-- ==== Sys2Proof/Certificates/Slice0/Obligations.lean ====
section
/-!
DEFINITION. The statements for the provers. A statement about an end of a step says the whole next state, or its frame
field by field; `State.setPort` and the other record updates it uses are those of Machine/.
-/
section
open Sys2Proof Sys2Proof.Machine

/-! ## The queue of commands and the reset -/

/-- A step takes the command at the front of the queue and carries it out on the rest; with an empty queue the block
idles. The queue is the model's own (logs 3 and 4). -/
def Sys2Proof.Machine.StepTakesFrontCommand : Prop :=
  ∀ (c : Instr) (rest : List Instr) (s : State),
    step { s with pending := c :: rest } = exec c { s with pending := rest }
      ∧ step { s with pending := [] } = .next { s with pending := [] }

/-- No command stops the part, and none but a step changes the queue (R169: what is declined is answered or recorded). -/
def Sys2Proof.Machine.EveryCommandAnswersANextState : Prop :=
  ∀ (c : Instr) (s : State), ∃ t : State, exec c s = .next t ∧ t.pending = s.pending

/-- A step carries out the front command, and no command stops the part. -/
def Obligations.StepRunsTheFrontCommand : Prop := StepTakesFrontCommand ∧ EveryCommandAnswersANextState

/-- The values after a blank start (R158 and the rules it gathers: R21, R34, R52, R54, R166, R171, section 4.2). -/
def Obligations.ResetHasTheBlankStartValues : Prop :=
  let s := State.reset
  s.power = .present ∧ s.clock = 0 ∧ s.lastSnapshotTime = 0 ∧ s.unitId = 0 ∧ s.lastStart = .blank ∧ s.valid = true
    ∧ (∀ i : SlotNo, s.slots[i] = none) ∧ (∀ k : ClassNo, s.useCount[k] = 0 ∧ s.classes[k] = none)
    ∧ (∀ c : CompNo, s.occupancy[c] = 0
        ∧ s.comps[c].settings = { active := false, simulant := false, air := false, airOffset := 0, holdLimit := 2,
                                  doorLimit := 600, ceiling := 0, shieldBase := 0, recoveryLength := 0 }
        ∧ s.comps[c].openings = 0 ∧ s.comps[c].ceilingInForce = 0 ∧ CompRight s.comps[c])
    ∧ s.offers = [] ∧ s.offerTimeout = 600 ∧ s.lapseHeld = false
    ∧ s.scanner.period = 5 ∧ s.scanner.periodInForce = 5 ∧ s.scanner.tag = 0 ∧ s.scanner.nextTick = some 30
    ∧ s.scanner.phase = .idle ∧ s.scanner.lag = 0 ∧ s.scanner.list = [] ∧ s.scanner.span = none
    ∧ (∀ n : ProbeNo, s.probes[n].status = .absent ∧ s.probes[n].reading = none)
    ∧ s.exposure.passTag = none ∧ s.exposure.accrualCursor = 0 ∧ s.exposure.gapEnd = none
    ∧ (∀ i : SlotNo, s.exposure.gapExempt[i] = false)
    ∧ (∀ p : PortId, (s.port p).phase = .idle ∧ (s.port p).lastRefusal = none ∧ (s.port p).cursor = 0
        ∧ (s.port p).filter = none ∧ (s.port p).flags = BitVec.twoPow 38 36 ∧ (s.port p).mask = BitVec.allOnes 38
        ∧ s.readyLine p = true)
    ∧ s.order = [.accrual, .lapse, .unitPort, .dockPort, .gap] ∧ s.engine = none ∧ s.moveAll = none
    ∧ (∀ r : Requester, s.stepWaiting r = false)

/-- Every invariant of this file holds at reset. -/
def Obligations.ResetMeetsEveryInvariant : Prop :=
  let s := State.reset
  OrderRight s ∧ IdsRight s ∧ CountsRight s ∧ UseRight s ∧ ClassesRight s ∧ CompsRight s ∧ RecordsRight s
    ∧ JudgementsRight s ∧ ClosedRight s ∧ OffersRight s ∧ TempsRight s ∧ PortsRight s
    ∧ RangesRight s ∧ OffCommandsRight s ∧ ClosedLimitsRight s ∧ OffersOrdered s ∧ DeadlinesNear s ∧ TagsRight s

/-! ## Frames and direct commands (chapters 11 and 12) -/

/-- A frame's read (R169): a direct command captures the reply its partner clocks out, and nothing else changes. CANCEL
on the Unit Port while a MOVE ALL is in flight is CancelHoldsTheWalkAtItsRead's. -/
def Sys2Proof.Machine.FrameReadCapturesTheReply : Prop :=
  ∀ (p : PortId) (code : Byte) (s : State), s.power = .present → (s.port p).frame = none →
    ¬(p = .unit ∧ code = 0x05 ∧ s.moveAll.isSome = true) →
    ∃ (capture : Capture) (reply : List Byte),
      exec (.frameRead p code) s
          = .next (s.setPort p { s.port p with frame := some { code := code, capture := capture }, reply := reply })
        ∧ (code = 0x01 → capture = .nothing ∧ reply =
            [(s.port p).phase.byte] ++ (match (s.port p).lastRefusal with
              | some r => [r.code.byte, r.command, BitVec.ofNat 8 r.count]
              | none => [0, 0, 0])
            ++ [match (s.port p).phase with
              | .idle => 0
              | .waiting cmd => cmd.code
              | .working cmd => cmd.code
              | .result r => r.command])
        ∧ (code = 0x02 → capture = .poll (s.port p).flags 0 ∧ reply = flagBytes (s.port p).flags)
        ∧ (code = 0x04 → match (s.port p).phase with
            | .idle => capture = .result .empty 0 ∧ reply = [0xF0, 0, 0, 0]
            | .waiting _ => capture = .result .notReady 0 ∧ reply = [0xF1, 0, 0, 0]
            | .working _ => capture = .result .notReady 0 ∧ reply = [0xF1, 0, 0, 0]
            | .result r => capture = .result .waiting r.data.length
                ∧ reply = [r.code.byte, r.command] ++ beBytes 2 r.data.length ++ r.data)
        ∧ (code = 0x05 → capture = .cancel false ∧ reply = [0x00, 0x00])
        ∧ (code = 0x06 → capture = .nothing ∧ reply = [0x00])
        ∧ (code ∉ [0x01, 0x02, 0x04, 0x05, 0x06] → capture = .nothing ∧ reply = [])

/-- A frame whose code section 12.6 does not list is refused with UNKNOWN_COMMAND, and nothing else changes (R169,
R170). -/
def Sys2Proof.Machine.UnlistedCodeIsRecordedAsUnknown : Prop :=
  ∀ (p : PortId) (count : Nat) (code : Byte) (s : State), s.frameOpen p code →
    code.toNat ∉ [0x01, 0x02, 0x03, 0x04, 0x05, 0x06, 0x10, 0x11, 0x12, 0x14, 0x15, 0x16, 0x18, 0x19, 0x20, 0x21, 0x22,
      0x23, 0x24, 0x28, 0x30, 0x31, 0x38, 0x39, 0x3A, 0x3B, 0x40, 0x41, 0x48, 0x49, 0x4A] →
    exec (.unknownCommandFrame p count) s = .next (s.refusedWith p .unknownCommand code count)

/-- A queued command's close is tested for length, permission and busy state in that order; the first test that fails is
recorded with the code and the count, and nothing else changes (R169, R170, section 12.6). -/
def Sys2Proof.Machine.QueuedFrameRefusedInOrder : Prop :=
  ∀ (c : Instr) (f : QueuedFrame) (s : State), queuedFrame c = some f → s.frameOpen f.port f.code →
    let n := f.bytes.length + 1
    (n ≠ f.length → exec c s = .next (s.refusedWith f.port .frameLength f.code n))
      ∧ (n = f.length → f.permitted = false → exec c s = .next (s.refusedWith f.port .notPermitted f.code n))
      ∧ (n = f.length → f.permitted = true → (s.port f.port).phase.inFlight.isSome = true →
          exec c s = .next (s.refusedWith f.port .busy f.code n))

- - - - - - -

### Activity
Each line above with the string "result" in it should be located and copied.

### Reply to the task
              | .result r => r.command])
            | .idle => capture = .result .empty 0 ∧ reply = [0xF0, 0, 0, 0]
            | .waiting _ => capture = .result .notReady 0 ∧ reply = [0xF1, 0, 0, 0]
            | .working _ => capture = .result .notReady 0 ∧ reply = [0xF1, 0, 0, 0]
            | .result r => capture = .result .waiting r.data.length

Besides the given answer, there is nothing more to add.